# I'm curious about my mill tram



## Aukai (Oct 16, 2021)

I put a Copmac 513 10ths dial indicator in a collet chuck. Full X travel on a 50" table with 0 to the right +.002. If I split the table 0 the indicator, and go 12" table right I get  +.0005. I return to center, and 0 repeats, then 12" left I get +.001. My noodle is not comprehending, I thought I saved a traming guide from here but cant find it. The Y in, and out is less than .0005.


----------



## mksj (Oct 17, 2021)

That is about as close as you are going to get on a 50" table. Should also be a spec sheet with actual values and tolerance


----------



## Aukai (Oct 17, 2021)

I do have that, I'll look at it tomorrow. All I've done is cranked the head back to the 0, and this is the reading, much easier than the Grizzly actually. My machinist square looks pretty air tight against the spindle on the X, and Z too.


----------



## Eddyde (Oct 17, 2021)

As you crank the table away from the center it will start to drop from the increasing weight on that end thus the spot under the spindle will rise.


----------



## Asm109 (Oct 17, 2021)

To me, tram means the spindle axis is perpendicular to the table top.  You are measuring how parallel the table top is to the ways. You also capture any slop in the ways (there must be some) as the table weight gets overhung at the extremes of travel.


----------



## Winegrower (Oct 17, 2021)

I agree with Asm109.   No matter the head inclination, just holding an indicator and moving the table past it will show 0 change if the table is flat, but won’t measure anything about head alignment.


----------



## MrWhoopee (Oct 17, 2021)

Agree with the others, tram is considered to be perpendicularity of the spindle to the table. What you seem to be checking is the repeatability of the table travel. For the distances you are measuring you really can't expect better than what you are seeing. That's why they made jig borers.

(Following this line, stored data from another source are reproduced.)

/-- What the scrub clears (16 R445, R446): the units' state and the tenant's structures of the reserve. The compatibility
scrub leaves the receive buffers, in which the headers, addresses and lengths of their frames remain. -/
def scrubUnits (s : State) : State :=
  let gaps := ringGaps (ringArea + 0x40000000) ringArea (ctrlRings s) ++ ringGaps (saveBase 256) (saveBase 0) (ctrlImages s)
  let zeroed (a : Nat) : Bool := gaps.any fun g => decide (g.1 ≤ a) && decide (a < g.2.1)
  let old := s.sec.scrubMode
  bindRetryAll (settleCreel { s with
    spindles := s.spindles.map Spindle.scrubbed
    skeins := s.skeins.map fun k => { k with bindings := [], tlb := [] }
    mem := { s.mem with
      cells := s.mem.cells.filter fun c => !zeroed c.1
      poison := s.mem.poison.filter fun b => !zeroed (b * 32)
      base := gaps ++ s.mem.base
      reel := s.mem.reel.map fun r => { r with lines := [] } }
    trans := { s.trans with
      s1 := [], gen1 := 0, footprint := [], walker := []
      images := s.trans.images.filter fun i => decide (i.queue.val < 16) }
    eth := { s.eth with ports := s.eth.ports.map fun y => { y with fill := if old then y.fill else 0 } }
    twine := { s.twine with
      strands := s.twine.strands.map Strand.scrubbed
      waiting := if old then s.twine.waiting else []
      residue := if old then s.twine.waiting.map fun f => (f.h, f.body.addr, f.body.len) else [] } })

/-- Every queue of the tenant runtime is OFF with its counts and its group at their reset values (12 R344). -/
def closeTenantQueues (s : State) : State :=
  { s with queues := vecOf 4096 fun q => if q.val < 16 then s.q q else { (s.q q).closed with descs := [] } }

/-- SCRUB_END: strands and sessions that the tenant runtime opened meanwhile close; counters reset; fault records, lodged
authorisations, consent, the override and staged values are discarded; `TENANCY_ON` clears. -/
def doScrubEnd (s : State) : State :=
  if s.sec.phase ≠ .scrubbing then s else
  let s := dropSessions s (fun x => x.party == some .tenant) .keyErased
  let s := closeTenantQueues (closeTenantStrands s false)
  let s := discardStaged (resetCounters (scrubUnits (endCtr s)))
  let s := endOverride (s.setMgmt { s.mgmt with faults := [] })
  let s := s.setSec { s.sec.detached with
    tenancyOn := false, phase := .none, lodged := [], debug := false, profile := false, tnKey := [] }
  let s := authRecord s s.sec.authNow.1 s.sec.authNow.2 .ok
  runAuth (s.sec.authWait.length + 1) s

/-- The command SCRUB_END. -/
def execScrubEnd (s : State) : Res := .next (doScrubEnd s)

/-- SCRUB_COMMIT: refused while a tenancy is in force (16 R447). -/
def doScrubCommit (s : State) : State :=
  let x := s.sec
  if x.scrubSt = [] then s.setSec { x with scrubRes := .ok }
  else if x.tenancyOn then s.setSec { x with scrubSt := [], scrubRes := .refused }
  else s.setSec { x with
    scrubSt := [], scrubRes := .ok, scrubMode := (stagedOr x.scrubSt 0xC050 (BitVec.ofNat 64 (b2n x.scrubMode))).getLsbD 0 }

/-- The command SCRUB_COMMIT. -/
def execScrubCommit (s : State) : Res := .next (doScrubCommit s)

/-! ## Key rewrites (16 R435, R436) -/

/-- Whether an operation holds the generation of TRANSIT in effect. -/
def Rma.holdsCurrent (s : State) (r : Rma) : Bool := r.holdsTransit s && r.keyGen == (s.sec.keys.get 1).gen.toNat

/-- KEY_REWRITE_DRAINED: the rewrite takes effect once the operations of the old generation have drained, and always within
50 µs, after which what they begin is of the new one. Every tenant-owned peer strand sends under a new key phase, and frames
under the previous value are accepted for 10 ms more (14 R380, 16 R435). -/
def doKeyRewriteDrained (n : Fin 4) (s : State) : State :=
  if (s.sec.keys.get n).st ≠ .draining then s
  else if s.twine.rmas.any (Rma.holdsCurrent s) && decide (s.now < s.sec.rewriteAt + 50000) then s else
  match s.sec.transitPend with
  | [] => s
  | v :: vs =>
    let st : KeySt := if vs ≠ [] then .draining else if s.sec.transitNext.isSome then .next else .loaded
    let late (r : Rma) : Rma := if r.holdsCurrent s then { r with keyGen := ((s.sec.keys.get 1).gen + 1).toNat } else r
    let rmas := s.twine.rmas.map late
    let s := bumpKey s n st (some (transitKey s.sec.tnKey v))
    let s := s.setSec { s.sec with transit := v, transitPend := vs, rewriteAt := s.now, oldTransit := true }
    let turn (x : Strand) : Strand :=
      if x.cfg.owner = 2 ∧ !x.session ∧ x.st ≠ .closed then { x with txPhase := x.txPhase + 1, phaseAt := x.txc } else x
    { s with twine := { s.twine with rmas, strands := s.twine.strands.map turn } }

/-- The command KEY_REWRITE_DRAINED. -/
def execKeyRewriteDrained (n : Fin 4) (s : State) : Res := .next (doKeyRewriteDrained n s)

/-- TRANSIT_OLD_EXPIRY. -/
def doTransitOldExpiry (s : State) : State := s.setSec { s.sec with oldTransit := false }

/-- The command TRANSIT_OLD_EXPIRY (16 R436). -/
def execTransitOldExpiry (s : State) : Res := .next (doTransitOldExpiry s)

/-! ## Attestation (16 R448, R450). Answers bear the response codes of SPDM 1.2 (log 40); each is the data of one frame of
`TYPE` 0x19 on strand 0, with `ADDR` and `PSN` 0, unsequenced and without an ICV. A repeated request is answered again. -/

/-- An answer on strand 0. -/
def spdm (s : State) (code : Nat) (body : List Nat) : State := if spdmReaches s then spdmSay s code body else s

/-- GET_VERSION: version 1.2. -/
def execGetVersion (s : State) : Res := .next (spdm (spdmWakes s) 0x04 [0x12])
/-- GET_CAPABILITIES: certificates, challenge, signed measurements, encrypted sessions with mutual authentication by
encapsulated requests, key update and heartbeat. -/
def execGetCapabilities (s : State) : Res := .next (spdm (spdmWakes s) 0x61 [])
/-- NEGOTIATE_ALGORITHMS: ECDSA P-384, SHA-384, ECDHE P-384, AES-256-GCM, or an error where the offer lacks them. -/
def execNegotiateAlgorithms (supported : Bool) (s : State) : Res :=
  .next (if supported then spdm (spdmWakes s) 0x63 [384, 384, 384, 256] else spdm (spdmWakes s) 0x7F [])
/-- GET_DIGESTS: the digest of slot 0's chain. -/
def execGetDigests (s : State) : Res := .next (spdm (spdmWakes s) 0x01 [Config.certDigest])
/-- GET_CERTIFICATE: slot 0 only. -/
def execGetCertificate (slot : Nat) (s : State) : Res :=
  .next (if slot = 0 then spdm (spdmWakes s) 0x02 [Config.certChain] else spdm (spdmWakes s) 0x7F [])
/-- CHALLENGE: signed by the identity key. -/
def execChallenge (nonce : BitVec 256) (s : State) : Res :=
  .next (spdm (spdmWakes s) 0x03 [Config.certDigest, signed [Config.certDigest, nonce.toNat]])

/-- Bits [6:0] of `SEC_STATE` (16 R447). -/
def secBits (s : State) : Nat :=
  let x := s.sec
  fld (b2n x.tenancyOn) 0 1 + fld (b2n x.debug) 1 1 + fld (b2n x.profile) 2 1 + fld (b2n x.scrubMode) 3 1 +
    fld (b2n (x.phase == .scrubbing)) 4 1 + fld (b2n x.override) 5 1 + fld (b2n x.transitNext.isSome) 6 1

/-- The bytes of a copy of the trim table (18 R493). -/
def TrimCopy.bytes (x : TrimCopy) : List Byte :=
  match x with
  | .made => (List.range 65536).map Config.factoryTrim
  | .torn => (List.range 65536).map Config.tornTrim
  | .table t _ => t

/-- The copy of the trim table in use. -/
def trimCopy (m : Mgmt) : TrimCopy := m.trims.get (if m.trimB then 1 else 0)

/-- The trim table in use (18 R493, R494). -/
def trimTable (s : State) : List Byte := (trimCopy s.mgmt).bytes

/-- The trailer of a factory table: `FACTORY` = 1 and the signature of the identity key over the table's SHA-384 (18 R494). -/
def trailerOf (table : List Byte) : List Byte :=
  let sig := signed [(Config.sha384 table).toNat]
  (List.range 128).map (Config.trailerByte 1 sig)

/-- A measurement block (16 R450); none beyond index 5. -/
def measurement (s : State) (i : Nat) : Option (List Nat) :=
  match i with
  | 1 => some [Config.romHash]
  | 2 => some [s.mgmt.fwHash.toNat, s.mgmt.fwVersion.toNat, s.mgmt.svn]
  | 3 => some [(Config.sha384 (trimTable s)).toNat, b2n s.mgmt.calValid, b2n s.mgmt.calFactory]
  | 4 => some [Config.fuseId.toNat, Config.fleetId.toNat, s.sec.ctr, secBits s,
      if s.sec.tenancyOn then (Config.sha384 s.sec.tnKey).toNat else 0]
  | 5 => some [Config.stage2Hash (s.trans.s2.map fun g => [g.inp, g.out, g.size, b2n g.r, b2n g.w, b2n g.x, b2n g.rmt]),
      s.trans.gen2.toNat]
  | _ => none

/-- GET_MEASUREMENTS: one block, or with index 0xFF all of them, or with 0 their number; signed. -/
def doGetMeasurements (i : Nat) (s : State) : State :=
  let body : Option (List Nat) := if i = 0 then some [5]
    else if i = 0xFF then some (([1, 2, 3, 4, 5].filterMap (measurement s)).flatten)
    else measurement s i
  match body with
  | some b => spdm s 0x60 (b ++ [signed b])
  | none => spdm s 0x7F []

/-- The command GET_MEASUREMENTS. -/
def execGetMeasurements (i : Nat) (s : State) : Res := .next (doGetMeasurements i (spdmWakes s))

/-! ## Sessions (16 R448, R449) -/

/-- The party that a credential proves. -/
def credParty (cred : Cred) : Option Owner :=
  match cred with
  | .none => none
  | .operator => some .controller
  | .tenant => some .tenant

/-- Whether a session may begin: at most eight stand at once, and the tenant credential holds from a tenancy's start until
its scrub (16 R437, R443, R448). -/
def mayExchange (s : State) (cred : Cred) : Bool :=
  decide (s.sec.sessions.length < 8) && (cred != .tenant || (s.sec.tenancyOn && s.sec.phase != .scrubbing))

/-- KEY_EXCHANGE: a session begins; its requester proves a credential, or none. The request of one that has begun is
answered again. -/
def doKeyExchange (id : Nat) (cred : Cred) (s : State) : State :=
  if !spdmReaches s then s else
  match sessionOf s id with
  | some x => if !x.ready && x.party == credParty cred then spdmSay s 0x64 [id] else spdmSay s 0x7F []
  | none =>
    if !mayExchange s cred then spdmSay s 0x7F []
    else
      spdmSay (s.setSec { s.sec with
        sessions := s.sec.sessions ++ [{ id, party := credParty cred, no := s.sec.nextSession }]
        nextSession := s.sec.nextSession + 1
        ended := s.sec.ended.filter (· != id) }) 0x64 [id]

/-- The command KEY_EXCHANGE. -/
def execKeyExchange (id : Nat) (cred : Cred) (s : State) : Res := .next (doKeyExchange id cred (spdmWakes s))

/-- The strand a session receives: the lowest closed one that no configuration enables (log 41). -/
def freeStrand (s : State) : Option (Fin 2048) :=
  (List.finRange 2048).find? fun n =>
    n.val != 0 && (s.strand n).st == .closed && !(s.strand n).session && !(s.strand n).cfg.enable

/-- A session strand opens: as every strand it is OPENING until its peer answers its HELLO (14 R375, R377, log 154). -/
def openSession (s : State) (n : Fin 2048) (o : Owner) : State :=
  helloOpen (openStrand (s.setStrand n { s.strand n with session := true, cfg := { owner := ownerNum o, enable := true } }) n) n

/-- The answer to FINISH: an owned session's strand is named by a response of Nemund's. -/
def finishAnswer (s : State) (id : Nat) (n : Option (Fin 2048)) : State :=
  match n with
  | none => sessionSay s id 0x65 []
  | some n => sessionSay (sessionSay s id 0x65 []) id 2 [n.val]

/-- FINISH: the session is complete; an owned one receives its session strand. Repeated, it is answered again. -/
def doFinish (id : Nat) (s : State) : State :=
  match sessionOf s id with
  | none => s
  | some x =>
    if !spdmReaches s then s
    else if x.ready then finishAnswer s id x.strand
    else
      let put (s : State) (n : Option (Fin 2048)) : State :=
        let ready (y : Session) : Session := if y.id = id then { y with ready := true, strand := n } else y
        s.setSec { s.sec with sessions := s.sec.sessions.map ready }
      match x.party with
      | none => finishAnswer (put s none) id none
      | some o =>
        match freeStrand s with
        | none => spdmSay (s.setSec { s.sec with sessions := s.sec.sessions.filter fun y => y.id != id }) 0x7F []
        | some n => finishAnswer (openSession (put s (some n)) n o) id (some n)

/-- The command FINISH. -/
def execFinish (id : Nat) (s : State) : Res := .next (doFinish id (spdmWakes s))

/-- END_SESSION. Repeated, it is answered again. -/
def doEndSession (id : Nat) (s : State) : State :=
  if !spdmReaches s then s
  else if (sessionOf s id).isSome then
    let s := dropSession s id .interrupted
    sessionSay (s.setSec { s.sec with ended := id :: s.sec.ended.filter (· != id) }) id 0x6C []
  else if s.sec.ended.contains id then sessionSay s id 0x6C []
  else s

edit: using a precision square against the quill is a good place to start tramming the head, but it needs to be finished by sweeping the table with an indicator.


----------



## markba633csi (Oct 17, 2021)

Remember too that tables can warp from the action of the t-bolts stretching the metal of the slots.
Good reason not to overtighten
Your measurements are actually quite good for a table that long
-M


----------



## Aukai (Oct 17, 2021)

One of the dial indicators on the Edge Pro Tram is broken, I've used it only a couple of times. The bezel separated from the face, and won't 0. My Noga spindle mount has a kinda short sweep, but I'll see what I come up with. Thank you for the replies.


----------



## Aukai (Oct 17, 2021)

So, I trammed the X, then the nod, and X went out. I got it back, and have a 0 sweep 360*,. The Noga only has ~ 5" of sweep, hopefully that does it.


----------



## Winegrower (Oct 17, 2021)

Sounds about as good as possible with what you’re using.   Now repeat by checking the vise bed.


----------



## Aukai (Oct 17, 2021)

I'm not sure if I want to mount the 6" kurt, or the 4" Glacern, and what placement on the table.


----------



## Aukai (Oct 17, 2021)

My friends came over to look at the new mill, one of them is the Community Collage instructor(ret) for the machine shop. He asked what vise I was going to use, and we ended up using the Kurt 6". He saw that I had the swivel base on the side as well, and wanted to install it, so I gave in to peer pressure, and it is on. It can be removed if I don't like it. I also made use of the new set of precision ground stones I got from Lance, awesome technology, and easy to figure out, you can see the high spots. So, the table is trammed, the vise is trammed, and I have 20 handles to drill, but I don't want to get the mill dirty, OMG


----------



## jwmelvin (Oct 17, 2021)

Looks great but I think you should get it dirty.


----------



## Illinoyance (Oct 18, 2021)

Take off the swivel base unless you frequently need to make angled cuts.  I have keys in the bottom of my vise.  That way I don't have to tram the vise each time I mount it.  Usually I just loosen the T-bolts and slide the vise to the end of the table when using the rotary table or indexer.  Shars have keys that are considerably less expensive than Kurt.  My swivel base sits on a shelf.  I do not remember the last time I needed it.


----------



## Aukai (Oct 18, 2021)

Yes I've had it for awhile, and not needed it, so I just followed along. I may leave it just to see if it's there I might use it, we'll see how it goes


----------



## Winegrower (Oct 18, 2021)

I use the swivel base when milling for indexable tool holders.  It makes it easy to mill for triangle inserts, for example.  And occasionally I will rotate 90 to use the X axis power feed on what would otherwise be a lot of Y axis manual cranking.    It’s a nice big compass rose, big divisions, and easy to get to small fractions of a degree, say half or fourths.


----------



## Winegrower (Oct 18, 2021)

To get a good level of accuracy with the swivel table, set the index to zero degrees exactly, and tighten the vise bolts to the swivel.  Then move the whole vise and assembly as a pair while tramming .  Then tighten the swivel bolts to the table.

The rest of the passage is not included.